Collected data
/-- A well-formed sketch has fewer than 5 buffered entries (R30). -/
theorem Sketch.tcnt_lt {a : Sketch} (h : a.wf = true) : a.tcnt < bufferCapacity := by
  obtain ⟨p, r, ⟨tb, sa⟩ | words⟩ := a
  · exact (sparseWf_iff.mp (Sketch.wf_sparse_iff.mp h).2).1
  · exact Nat.succ_pos 4

/-- A well-formed sketch has fewer than `m` array entries (R32). -/
theorem Sketch.alen_lt {a : Sketch} (h : a.wf = true) : a.alen < regCount a.p := by
  obtain ⟨p, r, ⟨tb, sa⟩ | words⟩ := a
  · exact (sparseWf_iff.mp (Sketch.wf_sparse_iff.mp h).2).2.1
  · exact regCount_pos p

/-- A Dense sketch has no buffer and no array (R29). -/
theorem Sketch.counts_of_dense {a : Sketch} (h : a.mode = .dense) : a.tcnt = 0 ∧ a.alen = 0 := by
  obtain ⟨p, r, ⟨tb, sa⟩ | words⟩ := a
  · cases h
  · exact ⟨rfl, rfl⟩

/-- The attributes of a well-formed sketch fit their fields, so the status word is their sum. -/
theorem toNat_statWord {a : Sketch} (h : a.wf = true) :
    (statWord (some a)).toNat = a.p + a.r * 2 ^ 8 + a.mode.bit * 2 ^ 16 + 2 ^ 17 +
      a.tcnt * 2 ^ 20 + a.alen * 2 ^ 32 := by
  obtain ⟨⟨-, hp⟩, -⟩ := paramsOk_iff.mp (Sketch.paramsOk_of_wf h)
  have hr := width_le (Sketch.paramsOk_of_wf h)
  have hm := a.mode.bit_lt
  have ht : a.tcnt < 5 := Sketch.tcnt_lt h
  have hl : a.alen < 2 ^ 18 :=
    (Sketch.alen_lt h).trans_le (Nat.pow_le_pow_right Nat.two_pos hp)
  have hprecision := toNat_fieldAt (lo := 0) (width := 8) (v := a.p) (by omega) (by decide)
  have hwidth := toNat_or_fieldAt (lo := 8) (width := 8) (v := a.r) hprecision
    (by omega) (by omega) (by decide)
  have hmode := toNat_or_fieldAt (lo := 16) (width := 1) hwidth (by omega) hm (by decide)
  have hvalid := toNat_or_fieldAt (lo := 17) (width := 1) (v := 1) hmode
    (by omega) (by decide) (by decide)
  have htcnt := toNat_or_fieldAt (lo := 20) (width := 4) (v := a.tcnt) hvalid
    (by omega) (by omega) (by decide)
  have halen := toNat_or_fieldAt (lo := 32) (width := 20) (v := a.alen) htcnt
    (by omega) (by omega) (by decide)
  rw [statWord, halen]
  omega

/-! ## `STAT` (R234) -/

section
variable {s : State} {dst : ContextId}

theorem exec_stat_of_no_context (h : s.context? dst = none) :
    exec (.stat dst) s = .next (s.raise .badOperand) := by
  rw [exec, execStat, h]

theorem exec_stat_of_context {x : Context} (h : s.context? dst = some x) :
    exec (.stat dst) s = .next (s.complete (statWord x) []) := by
  rw [exec, execStat, h]

end

/-- Settles O58, by the content of the context. -/
theorem statReportsTheAttributes : Obligations.StatReportsTheAttributes := by
  intro s dst hs
  refine ⟨fun hle => exec_stat_of_no_context (State.context?_eq_none.mpr hle),
    fun hnone => exec_stat_of_context hnone, fun a ha => ?_⟩
  refine ⟨statWord (some a), exec_stat_of_context (State.sketch?_eq_some.mp ha), ?_,
    Sketch.counts_of_dense⟩
  rw [toNat_statWord (State.sketch_wf_of_wf hs ha), Mode.bit_eq]

end Sys2Proof.Machine
end

section
/-! PROOFS for spec/60_exceptions.md: how every command ends, said once, and what follows of its
statuses, of `BadOperand`, and of where a step stops. -/

namespace Sys2Proof.Machine

/-! ## The status codes (R250) -/

theorem Status.code_lt (e : Status) : e.code.toNat < 6 := by
  cases e <;> decide

/-- Settles O21, code by code. -/
theorem statusCodesAreTheTable : Obligations.StatusCodesAreTheTable :=
  ⟨rfl, rfl, rfl, rfl, rfl, rfl, Status.code_lt⟩

/-! ## What a command can lack (R255) -/

/-- Something that the command names is not there, command by command (R255). -/
def LacksOperand (s : State) : Instr → Prop
  | .newS dst _ _ => s.contexts.length ≤ dst.toNat
  | .newD dst _ _ => s.contexts.length ≤ dst.toNat
  | .free dst => s.contexts.length ≤ dst.toNat
  | .add dst _ => s.sketch? dst = none
  | .merge dst src => s.sketch? dst = none ∨ s.sketch? src = none
  | .est dst => s.sketch? dst = none
  | .ser dst => s.sketch? dst = none
  | .des dst _ => s.contexts.length ≤ dst.toNat
  | .serL dst => ∀ a, s.sketch? dst = some a → a.mode = .sparse
  | .desL dst _ => s.contexts.length ≤ dst.toNat
  | .rdreg dst index => ∀ a, s.sketch? dst = some a → a.mode = .sparse ∨ regCount a.p ≤ index.toNat
  | .stat dst => s.contexts.length ≤ dst.toNat

/-- A context that does not exist holds no sketch, so the second check covers the first. -/
theorem length_le_or_sketch?_eq_none {s : State} {c : ContextId} :
    s.contexts.length ≤ c.toNat ∨ s.sketch? c = none ↔ s.sketch? c = none :=
  or_iff_right_of_imp State.sketch?_of_length_le

theorem forall_sketch_iff {s : State} {c : ContextId} {P : Sketch → Prop} :
    (∀ a, s.sketch? c = some a → P a) ↔
      s.sketch? c = none ∨ ∃ a, s.sketch? c = some a ∧ P a := by
  rcases s.sketch? c with _ | a <;> simp

/-- The cases of `BadOperand`, as the table of R255 lists them for all commands together. -/
theorem lacksOperand_iff (i : Instr) (s : State) :
    LacksOperand s i ↔
      (∃ c ∈ i.names, s.contexts.length ≤ c.toNat) ∨
      (i.needsSketch = true ∧ ∃ c ∈ i.names, s.sketch? c = none) ∨
      (∃ dst k a, i = .rdreg dst k ∧ s.sketch? dst = some a ∧
        (a.mode = .sparse ∨ 2 ^ a.p ≤ k.toNat)) ∨
      (∃ dst a, i = .serL dst ∧ s.sketch? dst = some a ∧ a.mode = .sparse) := by
  cases i with
  | merge dst src =>
    simpa [LacksOperand, Instr.names, Instr.needsSketch] using
      (or_iff_right_of_imp (Or.imp State.sketch?_of_length_le State.sketch?_of_length_le)).symm
  | serL dst | rdreg dst k =>
    simp [LacksOperand, Instr.names, Instr.needsSketch, ← or_assoc, length_le_or_sketch?_eq_none,
      forall_sketch_iff, regCount]
  | _ => simp [LacksOperand, Instr.names, Instr.needsSketch, length_le_or_sketch?_eq_none]

/-! ## How a command ends (R257, R265) -/

/-- The command loads an image that passes the checks of its layout and is not content-valid (R207). -/
inductive LoadsUndefinedImage : Instr → Prop where
  | des (dst : ContextId) (image : List Byte) (h : loadTagged image = .undefinedContent) :
      LoadsUndefinedImage (.des dst image)
  | desL (dst : ContextId) (image : List Byte) (h : loadLegacy image = .undefinedContent) :
      LoadsUndefinedImage (.desL dst image)

/-- The four ways in which a command can end. -/
inductive CommandEnd (i : Instr) (s : State) : Prop where
  /-- It names something that is not there. -/
  | lacks (h : exec i s = .next (s.raise .badOperand)) (hm : LacksOperand s i)
  /-- It ends with another error of its row. -/
  | fails (e : Status) (h : exec i s = .next (s.raise e)) (he : e ∈ i.statuses) (hok : e ≠ .ok)
      (hb : e ≠ .badOperand) (hm : ¬ LacksOperand s i)
  /-- It completes. -/
  | completes (t : State) (q : Response) (h : exec i s = .next t) (hq : t.response = some q)
      (hok : q.status = .ok) (hm : ¬ LacksOperand s i)
  /-- It loads an image without a defined meaning. -/
  | refused (h : exec i s = .refused .undefinedImage) (hu : LoadsUndefinedImage i)
      (hm : ¬ LacksOperand s i)

theorem ne_none_of_sketch? {s : State} {c : ContextId} {a : Sketch} (h : s.sketch? c = some a) :
    ¬ s.sketch? c = none := by
  simp [h]

section
variable {i : Instr} {s : State} {dst : ContextId}
  (hm : LacksOperand s i ↔ s.contexts.length ≤ dst.toNat)

include hm

theorem not_lacksOperand_of_lt (hlt : dst.toNat < s.contexts.length) : ¬ LacksOperand s i :=
  mt hm.mp (Nat.not_le.mpr hlt)

theorem create_end {sk : Sketch} (h : exec i s = .next (s.create dst sk))
    (he : .invalidParameter ∈ i.statuses) : CommandEnd i s := by
  rcases s.create_cases dst sk with ⟨hle, e⟩ | ⟨hlt, _, e⟩ | ⟨hlt, _, e⟩ <;> rw [e] at h
  · exact .lacks h (hm.mpr hle)
  · exact .fails _ h he nofun nofun (not_lacksOperand_of_lt hm hlt)
  · exact .completes _ _ h rfl rfl (not_lacksOperand_of_lt hm hlt)

theorem load_end {result : LoadResult} (h : exec i s = s.load dst result)
    (he : .formatError ∈ i.statuses) (hu : result = .undefinedContent → LoadsUndefinedImage i) :
    CommandEnd i s := by
  rcases s.load_cases dst result with ⟨hle, e⟩ | ⟨hlt, ⟨_, e⟩ | ⟨hr, e⟩ | ⟨_, _, e⟩⟩ <;> rw [e] at h
  · exact .lacks h (hm.mpr hle)
  · exact .fails _ h he nofun nofun (not_lacksOperand_of_lt hm hlt)
  · exact .refused h (hu hr) (not_lacksOperand_of_lt hm hlt)
  · exact .completes _ _ h rfl rfl (not_lacksOperand_of_lt hm hlt)

end

theorem State.completeEstimate_response (s : State) (v : Option DWord) :
    ∃ x, (s.completeEstimate v).response = some ⟨.ok, x, []⟩ := by
  cases v <;> exact ⟨_, rfl⟩

/-- Every command ends in one of the four ways. -/
theorem exec_end (i : Instr) (s : State) : CommandEnd i s := by
  cases i with
  | newS dst pb rb => exact create_end .rfl rfl (by simp [Instr.statuses])
  | newD dst pb rb => exact create_end .rfl rfl (by simp [Instr.statuses])
  | free dst =>
    rcases execFree_cases dst s with ⟨hle, e⟩ | ⟨hlt, e⟩
    · exact .lacks e hle
    · exact .completes _ _ e rfl rfl (Nat.not_le.mpr hlt)
  | add dst hash =>
    rcases execAdd_cases dst hash s with ⟨hn, e⟩ | ⟨a, ha, e⟩
    · exact .lacks e hn
    · exact .completes _ _ e rfl rfl (ne_none_of_sketch? ha)
  | merge dst src =>
    rcases execMerge_cases dst src s with ⟨hn, e⟩ | ⟨a, b, ha, hb, hc⟩
    · exact .lacks e hn
    · have hm : ¬ LacksOperand s (.merge dst src) :=
        not_or.mpr ⟨ne_none_of_sketch? ha, ne_none_of_sketch? hb⟩
      rcases hc with ⟨_, e⟩ | ⟨_, e⟩
      · exact .fails _ e (by simp [Instr.statuses]) nofun nofun hm
      · exact .completes _ _ e rfl rfl hm
  | est dst =>
    rcases execEst_cases dst s with ⟨hn, e⟩ | ⟨a, ha, e⟩
    · exact .lacks e hn
    · obtain ⟨_, hq⟩ :=
        State.completeEstimate_response (s.setContext dst (some a.fold)) a.fold.estimate
      exact .completes _ _ e hq rfl (ne_none_of_sketch? ha)
  | ser dst =>
    rcases execSer_cases dst s with ⟨hn, e⟩ | ⟨a, ha, e⟩
    · exact .lacks e hn
    · exact .completes _ _ e rfl rfl (ne_none_of_sketch? ha)
  | des dst image => exact load_end .rfl rfl (by simp [Instr.statuses]) (.des dst image)
  | serL dst =>
    rcases execSerL_cases dst s with ⟨hn, e⟩ | ⟨a, ha, ⟨_, _, hp, e⟩ | ⟨_, hp, e⟩⟩
    · exact .lacks e (by simp [LacksOperand, hn])
    · exact .lacks e (by simp [LacksOperand, ha, Sketch.mode, hp])
    · exact .completes _ _ e rfl rfl (by simp [LacksOperand, ha, Sketch.mode, hp])
  | desL dst image => exact load_end .rfl rfl (by simp [Instr.statuses]) (.desL dst image)
  | rdreg dst index =>
    rcases execRdreg_cases dst index s with
      ⟨hn, e⟩ | ⟨a, ha, ⟨_, _, hp, e⟩ | ⟨_, hp, ⟨hi, e⟩ | ⟨hi, e⟩⟩⟩
    · exact .lacks e (by simp [LacksOperand, hn])
    · exact .lacks e (by simp [LacksOperand, ha, Sketch.mode, hp])
    · exact .lacks e (by simpa [LacksOperand, ha, Sketch.mode, hp] using hi)
    · exact .completes _ _ e rfl rfl (by simpa [LacksOperand, ha, Sketch.mode, hp] using hi)
  | stat dst =>
    rcases execStat_cases dst s with ⟨hn, e⟩ | ⟨x, hx, e⟩
    · exact .lacks e (State.context?_eq_none.mp hn)
    · exact .completes _ _ e rfl rfl (mt State.context?_eq_none.mpr (by simp [hx]))

/-! ## Statuses (R257, R265) -/

theorem ok_mem_statuses (i : Instr) : .ok ∈ i.statuses := by
  cases i <;> exact List.mem_cons_self

theorem badOperand_mem_statuses (i : Instr) : .badOperand ∈ i.statuses := by
  cases i <;> simp [Instr.statuses]

/-- A command that answers has raised its status, unless that is `OK`. -/
theorem exec_response_cases {i : Instr} {s t : State} (h : exec i s = .next t) :
    ∃ q, t.response = some q ∧ q.status ∈ i.statuses ∧
      (q.status ≠ .ok → q.res = 0 ∧ q.out = [] ∧ t = { s with response := some q }) := by
  have answer {u : State} (e : exec i s = .next u) : u = t :=
    Host.Outcome.next.inj (e.symm.trans h)
  cases exec_end i s with
  | lacks e => exact answer e ▸ ⟨_, rfl, badOperand_mem_statuses i, fun _ => ⟨rfl, rfl, rfl⟩⟩
  | fails _ e he => exact answer e ▸ ⟨_, rfl, he, fun _ => ⟨rfl, rfl, rfl⟩⟩
  | completes _ q e hq hok =>
    exact answer e ▸ ⟨q, hq, hok ▸ ok_mem_statuses i, fun hne => absurd hok hne⟩
  | refused e => exact nomatch e.symm.trans h

/-- Settles O13: each way a command ends gives a status of its row. -/
theorem commandEndsWithItsStatuses : Obligations.CommandEndsWithItsStatuses := by
  intro i s t h
  obtain ⟨q, hq, hmem, _⟩ := exec_response_cases h
  exact ⟨q, hq, hmem⟩

/-- Settles O12: a status other than `OK` is raised, by the decoder or by the command. -/
theorem failedCommandChangesNothing : Obligations.FailedCommandChangesNothing := by
  intro s t c rest hs h
  rw [step_of_command hs, runCommand] at h
  split at h
  · exact Host.Outcome.next.inj h ▸ ⟨_, rfl, fun _ => ⟨rfl, rfl, rfl⟩⟩
  · obtain ⟨q, hq, _, hfail⟩ := exec_response_cases h
    exact ⟨q, hq, hfail⟩

/-! ## `BadOperand` (R255) -/

theorem exec_eq_badOperand_iff (i : Instr) (s : State) :
    exec i s = .next (s.raise .badOperand) ↔ LacksOperand s i := by
  have answer {t u : State} (h : exec i s = .next t) (e : exec i s = .next u) :
      t.response = u.response := congrArg State.response (Host.Outcome.next.inj (h.symm.trans e))
  cases exec_end i s with
  | lacks e hm => exact iff_of_true e hm
  | fails _ e _ _ hb hm =>
    refine iff_of_false (fun h => hb ?_) hm
    simpa using answer e h
  | completes _ q e hq hok hm =>
    refine iff_of_false (fun h => ?_) hm
    have hresp := hq.symm.trans (answer e h)
    simp [Option.some.inj hresp] at hok
  | refused e _ hm => exact iff_of_false (fun h => nomatch e.symm.trans h) hm

/-- Settles O14: a command raises `BadOperand` exactly when it lacks an operand. -/
theorem badOperandExactlyInItsCases : Obligations.BadOperandExactlyInItsCases := fun i s =>
  (exec_eq_badOperand_iff i s).trans (lacksOperand_iff i s)

/-! ## Where a step stops (R207, R257) -/

theorem exec_next_or_refused (i : Instr) (s : State) :
    (∃ t, exec i s = .next t) ∨
      (exec i s = .refused .undefinedImage ∧ LoadsUndefinedImage i) := by
  cases exec_end i s with
  | lacks e => exact .inl ⟨_, e⟩
  | fails _ e => exact .inl ⟨_, e⟩
  | completes _ _ e => exact .inl ⟨_, e⟩
  | refused e hu => exact .inr ⟨e, hu⟩

/-- Settles O11: of the events only a command can stop, and of the commands only a load. -/
theorem stepStopsOnlyOnUndefinedImage : Obligations.StepStopsOnlyOnUndefinedImage := by
  intro s
  match hs : s.inputs with
  | [] => exact .inl ⟨s, by rw [step, hs]⟩
  | .reset :: rest => exact .inl ⟨_, by rw [step, hs]⟩
  | .command c :: rest =>
    rw [step_of_command hs, runCommand]
    match hd : decode c with
    | .error _ => exact .inl ⟨_, rfl⟩
    | .ok i =>
      refine (exec_next_or_refused i { s with inputs := rest }).imp_right fun ⟨e, hu⟩ => ⟨e, ?_⟩
      cases hu with
      | des dst image h => exact ⟨c, rest, dst, image, rfl, .inl ⟨hd, h⟩⟩
      | desL dst image h => exact ⟨c, rest, dst, image, rfl, .inr ⟨hd, h⟩⟩

end Sys2Proof.Machine
end

section
/-! PROOFS for spec/70_reset_and_hazards.md: what a step does with no event and with a reset, and
which events empty a context. -/

namespace Sys2Proof.Machine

#### Your task:
Determine how many lines of the data include the word "hash". Reply with the count and no other text.

#### Expected answer:
2